== Your objective ==
For the entries below, print exactly the lines between the line holding "theorem State.modPort_retention (s" and the line holding "(s.modPort p f).due x = s.due x := rfl", inclusive, and nothing else.

== Data for the task ==

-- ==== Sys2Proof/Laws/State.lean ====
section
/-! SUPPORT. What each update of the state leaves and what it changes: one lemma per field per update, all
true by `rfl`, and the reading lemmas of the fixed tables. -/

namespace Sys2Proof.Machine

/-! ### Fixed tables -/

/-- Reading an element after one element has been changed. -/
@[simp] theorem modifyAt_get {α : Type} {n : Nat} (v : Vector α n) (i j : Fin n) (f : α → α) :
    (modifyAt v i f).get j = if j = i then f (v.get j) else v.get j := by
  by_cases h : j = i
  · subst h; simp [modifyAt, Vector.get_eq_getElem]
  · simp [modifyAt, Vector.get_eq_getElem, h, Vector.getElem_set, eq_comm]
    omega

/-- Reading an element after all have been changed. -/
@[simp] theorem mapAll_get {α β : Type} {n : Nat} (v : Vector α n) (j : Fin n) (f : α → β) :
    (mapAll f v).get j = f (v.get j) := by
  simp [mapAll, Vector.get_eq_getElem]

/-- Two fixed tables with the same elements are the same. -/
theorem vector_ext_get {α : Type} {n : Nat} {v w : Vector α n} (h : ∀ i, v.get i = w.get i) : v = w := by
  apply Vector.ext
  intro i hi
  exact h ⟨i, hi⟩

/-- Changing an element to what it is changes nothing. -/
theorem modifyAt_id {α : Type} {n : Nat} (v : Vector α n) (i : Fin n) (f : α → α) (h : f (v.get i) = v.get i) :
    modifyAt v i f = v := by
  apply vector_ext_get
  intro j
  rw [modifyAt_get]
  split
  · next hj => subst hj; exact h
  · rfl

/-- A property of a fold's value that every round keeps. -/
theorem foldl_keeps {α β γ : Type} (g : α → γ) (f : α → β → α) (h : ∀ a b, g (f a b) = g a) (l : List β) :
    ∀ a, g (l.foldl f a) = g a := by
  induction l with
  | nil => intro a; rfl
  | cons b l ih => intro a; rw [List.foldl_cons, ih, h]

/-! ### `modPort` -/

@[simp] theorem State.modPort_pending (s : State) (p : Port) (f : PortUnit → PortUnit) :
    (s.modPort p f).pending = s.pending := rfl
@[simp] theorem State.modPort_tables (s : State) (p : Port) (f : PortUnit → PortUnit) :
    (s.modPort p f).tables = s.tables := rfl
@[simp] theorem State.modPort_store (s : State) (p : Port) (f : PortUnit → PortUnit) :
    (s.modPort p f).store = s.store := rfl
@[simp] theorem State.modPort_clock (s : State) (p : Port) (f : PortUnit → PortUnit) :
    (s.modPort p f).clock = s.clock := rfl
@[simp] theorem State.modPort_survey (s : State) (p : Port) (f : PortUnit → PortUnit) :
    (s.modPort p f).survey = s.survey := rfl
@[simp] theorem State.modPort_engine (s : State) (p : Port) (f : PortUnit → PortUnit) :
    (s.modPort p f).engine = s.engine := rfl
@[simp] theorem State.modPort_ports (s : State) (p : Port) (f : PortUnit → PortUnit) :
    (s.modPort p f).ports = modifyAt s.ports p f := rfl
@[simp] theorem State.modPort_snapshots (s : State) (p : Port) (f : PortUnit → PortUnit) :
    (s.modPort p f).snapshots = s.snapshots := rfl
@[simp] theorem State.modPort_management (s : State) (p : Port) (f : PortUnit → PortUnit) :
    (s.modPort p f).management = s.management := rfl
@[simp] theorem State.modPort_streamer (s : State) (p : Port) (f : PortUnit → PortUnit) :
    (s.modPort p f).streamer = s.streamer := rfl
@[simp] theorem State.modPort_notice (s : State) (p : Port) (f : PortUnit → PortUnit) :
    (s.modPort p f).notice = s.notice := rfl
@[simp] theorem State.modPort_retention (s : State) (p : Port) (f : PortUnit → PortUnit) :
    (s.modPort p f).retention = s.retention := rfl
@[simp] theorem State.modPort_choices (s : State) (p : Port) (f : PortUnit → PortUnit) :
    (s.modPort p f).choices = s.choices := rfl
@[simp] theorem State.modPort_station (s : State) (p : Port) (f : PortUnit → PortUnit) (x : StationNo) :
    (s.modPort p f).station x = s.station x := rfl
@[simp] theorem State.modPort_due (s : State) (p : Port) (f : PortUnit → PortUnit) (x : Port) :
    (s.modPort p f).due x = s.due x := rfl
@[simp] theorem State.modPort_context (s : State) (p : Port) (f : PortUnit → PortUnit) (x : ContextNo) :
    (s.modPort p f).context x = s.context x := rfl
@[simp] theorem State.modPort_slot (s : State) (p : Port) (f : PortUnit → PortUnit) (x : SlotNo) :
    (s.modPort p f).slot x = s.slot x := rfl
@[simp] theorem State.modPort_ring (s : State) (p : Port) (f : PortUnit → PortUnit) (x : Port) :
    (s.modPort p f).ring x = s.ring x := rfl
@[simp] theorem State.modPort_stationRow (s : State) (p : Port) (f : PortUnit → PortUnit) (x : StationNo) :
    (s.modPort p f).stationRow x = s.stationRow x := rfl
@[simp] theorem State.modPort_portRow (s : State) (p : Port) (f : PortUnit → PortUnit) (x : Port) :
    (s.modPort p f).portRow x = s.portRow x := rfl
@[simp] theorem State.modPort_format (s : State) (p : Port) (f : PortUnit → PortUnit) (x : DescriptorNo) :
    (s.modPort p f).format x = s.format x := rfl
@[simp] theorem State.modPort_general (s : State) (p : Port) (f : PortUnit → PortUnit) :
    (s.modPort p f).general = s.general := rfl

== Exercise solution ==
@[simp] theorem State.modPort_retention (s : State) (p : Port) (f : PortUnit → PortUnit) :
    (s.modPort p f).retention = s.retention := rfl
@[simp] theorem State.modPort_choices (s : State) (p : Port) (f : PortUnit → PortUnit) :
    (s.modPort p f).choices = s.choices := rfl
@[simp] theorem State.modPort_station (s : State) (p : Port) (f : PortUnit → PortUnit) (x : StationNo) :
    (s.modPort p f).station x = s.station x := rfl
@[simp] theorem State.modPort_due (s : State) (p : Port) (f : PortUnit → PortUnit) (x : Port) :
    (s.modPort p f).due x = s.due x := rfl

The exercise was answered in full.